Always. I watched. For hours on end, I watched racers go in circles – making an almost endless left-hand turn. But I didn’t watch from the couch. I watched from my homemade flag-stand.
Always.
On Sundays after lunch, I’d pull two dining room chairs together, and I’d grab the set of racing flags that my grandma had sewn me, and I’d go to work. Green flag to yellow flag to white flag to checkered. It was my dream back then to grow up to be a NASCAR flagman. Maybe it was the lure of being in control. Maybe it was the seduction of power (inasmuch as an eight-year-old thinks of such things). But maybe it was just fun. It was always fun.

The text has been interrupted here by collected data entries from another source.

theorem takesWord_continueCmd {d0 : Device} (hi : ctrlI L v = true) (h : d.TakesWord L v w)
    (hw : continueCmd d0 w = .done d') : d.TakesWord L v d' := by
  obtain ⟨hea, hie, hen, hack⟩ := h
  have hlatch : some w.ctrl.ea = d.ack ∨ ctrlI L v = true ∧ some w.ctrl.ea = some (ctrlE L v) :=
    .inr ⟨hi, congrArg some hea⟩
  unfold continueCmd at hw
  split_ifs at hw <;> cases hw
  exacts [⟨hea, hie, hen, hack⟩, ⟨hea, hie, hen, hlatch⟩, ⟨hea, hie, hen, hack⟩,
    ⟨hea, hie, hen, hlatch⟩, ⟨hea, hie, hen, hlatch⟩, ⟨hea, hie, hen, hack⟩, ⟨hea, hie, hen, hack⟩]

/-- A control write that is done (R141). -/
theorem ctrlWrite_takesWord {cfg : Config} (hw : ctrlWrite cfg v d = .done d') :
    d.TakesWord cfg.chip.ctrl v d' := by
  have hfields : d.TakesWord cfg.chip.ctrl v (d.writeFields cfg.chip.ctrl v) :=
    ⟨rfl, rfl, rfl, .inl rfl⟩
  have hcommand : d.TakesWord cfg.chip.ctrl v ((d.writeFields cfg.chip.ctrl v).setInt false) :=
    ⟨rfl, rfl, rfl, .inl rfl⟩
  unfold ctrlWrite at hw
  dsimp only at hw
  split_ifs at hw with hres hbusy hconfig hstart hstop
  · cases hw; exact takesWord_configCmd _ hfields
  · exact takesWord_startCmd hcommand hw
  · cases hw; exact takesWord_stopCmd hcommand
  · exact takesWord_continueCmd (by simpa using hconfig) hcommand hw

end

/-! ### An armed slave (R166, R289) -/

section
variable {O : OadrLayout} {d d' : Device}

theorem slaveInv_of_master (hr : d.role = .master) (hi : d.RoleInv) : d.SlaveInv O := by
  obtain ⟨-, -, hmaster⟩ := hi
  refine ⟨fun h => ?_, fun h => ?_, fun h => ?_⟩
  · rw [hr] at h; cases h
  · have := (hmaster hr).1
    rw [h] at this; cases this
  · rw [hr] at h; cases h

/-- `SlaveInv` reads neither the event flag, the phase and the pending command nor `DATA`. -/
theorem Device.XcvrEffect.slaveInv (h : d.SlaveInv O) (he : d.XcvrEffect d') : d'.SlaveInv O := by
  cases he <;> exact h

theorem slaveInv_hostAct (a : HostAct) (h : d.SlaveInv O) : (hostAct a d).SlaveInv O := by
  rw [hostAct_frame]
  exact h

theorem slaveInv_readData (h : d.SlaveInv O) : (readData d).2.SlaveInv O := by
  unfold readData
  split <;> exact h

theorem slaveInv_writeData (v : Byte) (h : d.SlaveInv O) : (writeData v d).SlaveInv O := by
  unfold writeData
  split <;> exact h

/-- The effect leaves the invariant, whoever settles it. -/
theorem Eff.EndsWith.slaveInv {e : Eff} (he : e.EndsWith (·.SlaveInv O)) (h : d.SlaveInv O) (a : Agent) :
    (e.settle a d).SlaveInv O :=
  he.settle (fun _ _ hx => hx) fun _ => h

end

section
variable {cfg : Config} {d : Device} (hC : cfg.chip = standardChip)
include hC

/-- A word that sets `EA`, `EN` and `IE` keeps a slave armed: all its latch can take is an ACK (R166). -/
theorem ctrlWrite_keepsArmed (h : d.SlaveInv standardOadr) (hr : d.role = .slave) {i p : Bool} :
    (ctrlWrite cfg (ctrlWord standardCtrl i true false p false true true) d).EndsWith
      (·.SlaveInv standardOadr) := by
  refine ctrlWrite_endsWith h fun x hw => ?_
  have hx := ctrlWrite_frame cfg d hw
  obtain ⟨hea, hie, hen, hack⟩ := ctrlWrite_takesWord hw
  obtain ⟨-, -, harmed⟩ := h
  obtain ⟨-, -, -, hgce, hno⟩ := harmed hr
  have hrole : x.role = d.role := by rw [hx]
  have hoadr : x.oadr = d.oadr := by rw [hx]
  simp only [hC, standardChip_ctrl, standardCtrl_wellFormed, ctrlE_ctrlWord, ctrlQ_ctrlWord,
    ctrlN_ctrlWord] at hea hie hen hack
  refine ⟨fun hu => ?_, fun _ => ?_, fun _ => ⟨hea, hie, hen, ?_, ?_⟩⟩
  · rw [hrole, hr] at hu; cases hu
  · rw [Device.gce, hoadr]; exact hgce
  · rw [Device.gce, hoadr]; exact hgce
  · rcases hack with hack | ⟨-, hack⟩ <;> rw [hack]
    · exact hno
    · simp

/-- The words a slave's handler writes (R207, R211, R212). -/
theorem armForReplyLine_keepsArmed (h : d.SlaveInv standardOadr) (hr : d.role = .slave) :
    (armForReplyLine cfg d).EndsWith (·.SlaveInv standardOadr) := by
  rw [armForReplyLine, hC, standardChip_words, armForReply_word]
  exact ctrlWrite_keepsArmed hC h hr

theorem clearEventLine_keepsArmed (h : d.SlaveInv standardOadr) (hr : d.role = .slave) :
    (clearEventLine cfg d).EndsWith (·.SlaveInv standardOadr) := by
  obtain ⟨hea, hie, hen, -⟩ := h.2.2 hr
  rw [clearEventLine, hC, standardChip_words, standardChip_ctrl, wordClearEvent_eq, hea, hie, hen]
  exact ctrlWrite_keepsArmed hC h hr

theorem recoverLine_keepsArmed (h : d.SlaveInv standardOadr) (hr : d.role = .slave) :
    (recoverLine cfg d).EndsWith (·.SlaveInv standardOadr) := by
  obtain ⟨hea, hie, hen, -⟩ := h.2.2 hr
  rw [recoverLine, hC, standardChip_words, standardChip_ctrl, wordRecover_eq, hea, hie, hen]
  exact ctrlWrite_keepsArmed hC h hr

/-- The operations of a slave's handler (R215.3). -/
theorem handlerLine_keepsArmed {i : Instr} {op : OpKind} {line : Device → Eff}
    (hl : IsLine cfg i op line) (hop : op ∈ handlerOps) (h : d.SlaveInv standardOadr)
    (hr : d.role = .slave) : (line d).EndsWith (·.SlaveInv standardOadr) := by
  cases hl with
  | stop => simp [handlerOps] at hop
  | armForReply => exact armForReplyLine_keepsArmed hC h hr
  | loadData b => exact slaveInv_writeData b h
  | readData => exact slaveInv_readData h
  | clearEvent => exact clearEventLine_keepsArmed hC h hr
  | recover => exact recoverLine_keepsArmed hC h hr
  | readStatus => exact h

/-- One invocation of the handler (R281). -/
theorem handlerInvocation_keepsArmed {action : Device → Eff} (ha : IsAction cfg action)
    (h : d.SlaveInv standardOadr) (hr : d.role = .slave) :
    (handlerInvocation action d).EndsWith (·.SlaveInv standardOadr) := by
  have htake : (takeInterrupt d).SlaveInv standardOadr := h
  have hact : (action (takeInterrupt d)).EndsWith (·.SlaveInv standardOadr) := by
    cases ha with
    | addrW => exact clearEventLine_keepsArmed hC htake hr
    | dataRx =>
      refine clearEventLine_keepsArmed hC (d := writeCell _ _) (slaveInv_readData htake) ?_
      exact (readData_sameEngine (takeInterrupt d)).role.trans hr
    | dataReq =>
      refine armForReplyLine_keepsArmed hC (slaveInv_writeData _ htake) ?_
      exact (writeData_sameEngine (takeInterrupt d) _).role.trans hr
    | other => exact recoverLine_keepsArmed hC htake hr
  exact hact.map fun _ hx => hx

/-- The last line of `configure_slave` arms the device: the line before it has cleared `GCE` (R201). -/
theorem configureSlave3_arms (h : d.SlaveInv standardOadr) (hst : d.stage = .configureSlave3)
    (hr : d.role ≠ .master) :
    ((ctrlWrite cfg cfg.chip.words.configureSlave d).map
      fun x => ({ x with role := .slave } : Device).goto .idle).EndsWith (·.SlaveInv standardOadr) := by
  refine ctrlWrite_map_endsWith h fun x hw => ?_
  have hx := ctrlWrite_frame cfg d hw
  have hoadr : x.oadr = d.oadr := by rw [hx]
  rw [hC, standardChip_words, configureSlave_word] at hw
  obtain ⟨hea, hie, hen, hack⟩ := ctrlWrite_takesWord hw
  simp only [hC, standardChip_ctrl, standardCtrl_wellFormed, ctrlI_ctrlWord, ctrlE_ctrlWord,
    ctrlQ_ctrlWord, ctrlN_ctrlWord, Bool.false_eq_true, false_and, or_false] at hea hie hen hack
  obtain ⟨hunconf, hcs, harmed⟩ := h
  have hno : d.ack ≠ some false := by
    cases hrole : d.role with
    | unconfigured => simp [hunconf hrole]
    | master => exact absurd hrole hr
    | slave => exact (harmed hrole).2.2.2.2
  refine ⟨nofun, nofun, fun _ => ⟨hea, hie, hen, ?_, ?_⟩⟩
  · show x.oadr.getLsbD _ = false
    rw [hoadr]
    exact hcs hst
  · show x.ack ≠ some false
    rw [hack]
    exact hno

/-- The engine of a device that is no master runs a configure (R215): its lines arm a slave, or keep what
is armed. -/
theorem runStage_keepsArmed (h : d.SlaveInv standardOadr) (hi : d.RoleInv) (hr : d.role ≠ .master) :
    (runStage cfg d).EndsWith (·.SlaveInv standardOadr) := by
  obtain ⟨hu, hcs, ha⟩ := h
  have hstage : d.stage = .idle ∨ d.stage.isConfigureSlave = true ∨
      d.role = .unconfigured ∧ d.stage.isConfigureMaster = true := by
    obtain ⟨hunconf, hslave, -⟩ := hi
    cases hrole : d.role with
    | unconfigured => have := hunconf hrole; tauto
    | master => exact absurd hrole hr
    | slave => have := hslave hrole; tauto
  unfold runStage
  cases hst : d.stage with
  | idle => exact ⟨hu, hcs, ha⟩
  | configureMaster2 | configureMaster3 => exact ⟨hu, nofun, ha⟩
  | configureMaster4 =>
    exact ctrlWrite_map_endsWith (P := (·.SlaveInv standardOadr)) ⟨hu, hcs, ha⟩
      fun x _ => ⟨nofun, nofun, nofun⟩
  | configureSlave2 a =>
    have hgce : (writeOadr (oadr8 standardOadr a) d).gce standardOadr = false :=
      (ownAddr_oadr8 standardChip_wellFormed.2.2.1 _ a rfl).2
    refine ⟨hu, fun _ => ?_, fun hs => ?_⟩
    · rw [hC]; exact hgce
    · obtain ⟨hea, hie, hen, -, hack⟩ := ha hs
      refine ⟨hea, hie, hen, ?_, hack⟩
      rw [hC]; exact hgce
  | configureSlave3 => exact configureSlave3_arms hC ⟨hu, hcs, ha⟩ hst hr
  | _ => simp [hst, Stage.isConfigureSlave, Stage.isConfigureMaster] at hstage

end

/-- Line 1 of a configure changes nothing yet (R200, R201). -/
theorem configureLine1_keepsArmed {O : OadrLayout} (cfg : Config) {d : Device} {i : Instr} {op : OpKind}
    {st : Stage} (hst : IsLine1 i op st) (hop : op = .configureMaster ∨ op = .configureSlave)
    (h : d.SlaveInv O) : (runStage cfg (d.goto st)).EndsWith (·.SlaveInv O) := by
  obtain ⟨hu, -, ha⟩ := h
  cases hst with
  | configureMaster p k =>
    exact .ite trivial (.ite trivial (.ite trivial (.ite trivial ⟨hu, nofun, ha⟩)))
  | configureSlave a =>
    exact .ite trivial (.ite trivial (.ite trivial ⟨hu, nofun, ha⟩))
  | _ => simp at hop

/-- A handler issues on a slave, and no operation but its own (R215.3). -/
theorem contextCheck_handler_none {busRole : Option Role} {op : OpKind} {d : Device}
    (hc : contextCheck busRole .handler op d = none) : d.role = .slave ∧ op ∈ handlerOps := by
  unfold contextCheck at hc
  split at hc <;> simp_all

/-- An operation on a device that is no master. -/
theorem OpMove.slaveInv {cfg : Config} (hC : cfg.chip = standardChip) {k : Nat} {who : Issuer} {i : Instr}
    {d d' : Device} (hop : OpMove cfg k who i d d') (h : d.SlaveInv standardOadr)
    (hr : d.role ≠ .master) : d'.SlaveInv standardOadr := by
  cases hop with
  | refused r => exact h
  | line1 op st hst hw hc =>
    have hconf : op = .configureMaster ∨ op = .configureSlave := by
      by_contra hno
      exact hr (contextCheck_host_master hc (fun e => hno (.inl e)) fun e => hno (.inr e))
    exact (configureLine1_keepsArmed cfg hst hconf h).slaveInv h .engine
  | handlerLine op line hl hw hc =>
    obtain ⟨hrole, hmem⟩ := contextCheck_handler_none hc
    exact (handlerLine_keepsArmed hC hl hmem h hrole).slaveInv h .handler

/-- Every move but a direct access. A master stays one, or is reset. -/
theorem Move.slaveInv {s : State} {k : Nat} {d d' : Device} {t : Turn} (hC : s.standard) (hs : s.Inv)
    (hd : s.devs[k]? = some d) (ht : t.isDirect = false) (hm : Move s k d t d')
    (h : d.SlaveInv standardOadr) : d'.SlaveInv standardOadr := by
  obtain ⟨-, -, hi, -⟩ := hs.device hd
  by_cases hmaster : d.role = .master ∧ t.isReset = false
  · obtain ⟨hr, hreset⟩ := hmaster
    have hrole := (hm.persists hreset hi).role (by simp [hr])
    obtain ⟨-, -, hi', -⟩ := hm.inv hs hd
    exact slaveInv_of_master (hrole.trans hr) hi'
  · have hr : t.isReset = false → d.role ≠ .master := fun hreset hx => hmaster ⟨hx, hreset⟩
    cases hm with
    | stay | illegal => exact h
    | issue who w i _ _ _ hop => exact hop.slaveInv hC h (hr rfl)
    | engine => exact (runStage_keepsArmed hC h hi (hr rfl)).slaveInv h .engine
    | handler action ha he =>
      obtain ⟨hrole, -⟩ := d.handlerEnabled_iff.mp he
      exact (handlerInvocation_keepsArmed hC ha h hrole).slaveInv h .handler
    | hostAct a => exact slaveInv_hostAct a h
    | directRefused | directRead | directWrite | directCtrl => cases ht
    | xcvr code b => exact (xcvrStep_effect _ code b d).slaveInv h
    | jointMaster _ _ _ _ _ hj => exact hj.effect.slaveInv h
    | jointSlave _ _ _ _ hj => exact hj.effect.slaveInv h
    | jointFault => exact h
    | reset | resetAll => exact ⟨fun _ => rfl, nofun, nofun⟩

But things change. We change. We grow up, and so do our dreams. We get bigger, and so do our ambitions. Somewhere in the course of time, I put my flags away to follow a more “sensible” course (little did I know then what God had in store for me).
Always, though, I knew that God was calling – that God calls all of us. And if our homes and families are our primary mission fields, then our jobs are our second ones. Whether that takes us to a boardroom, living room, classroom, or locker room, it’s who we are (and Whose we are) in those places where we spend our time that makes the di erence.
We aren’t just accountants who happen to be Christians. No, we’re Christians who just happen to be accountants. We’re not just students who happen to be Christians. No, we’re Christians who just happen to be students. We’re not just (insert your profession here). No, we are Christians who just happen to be (do it again here, too)!
As followers of Jesus, our careers are not merely means to an end. They are sacred entrustments that must be built on the Rock. They are opportunities to proclaim God’s goodness and redemption and grace and love. As followers of Christ, we are called to be professionals –professing His faithfulness … always.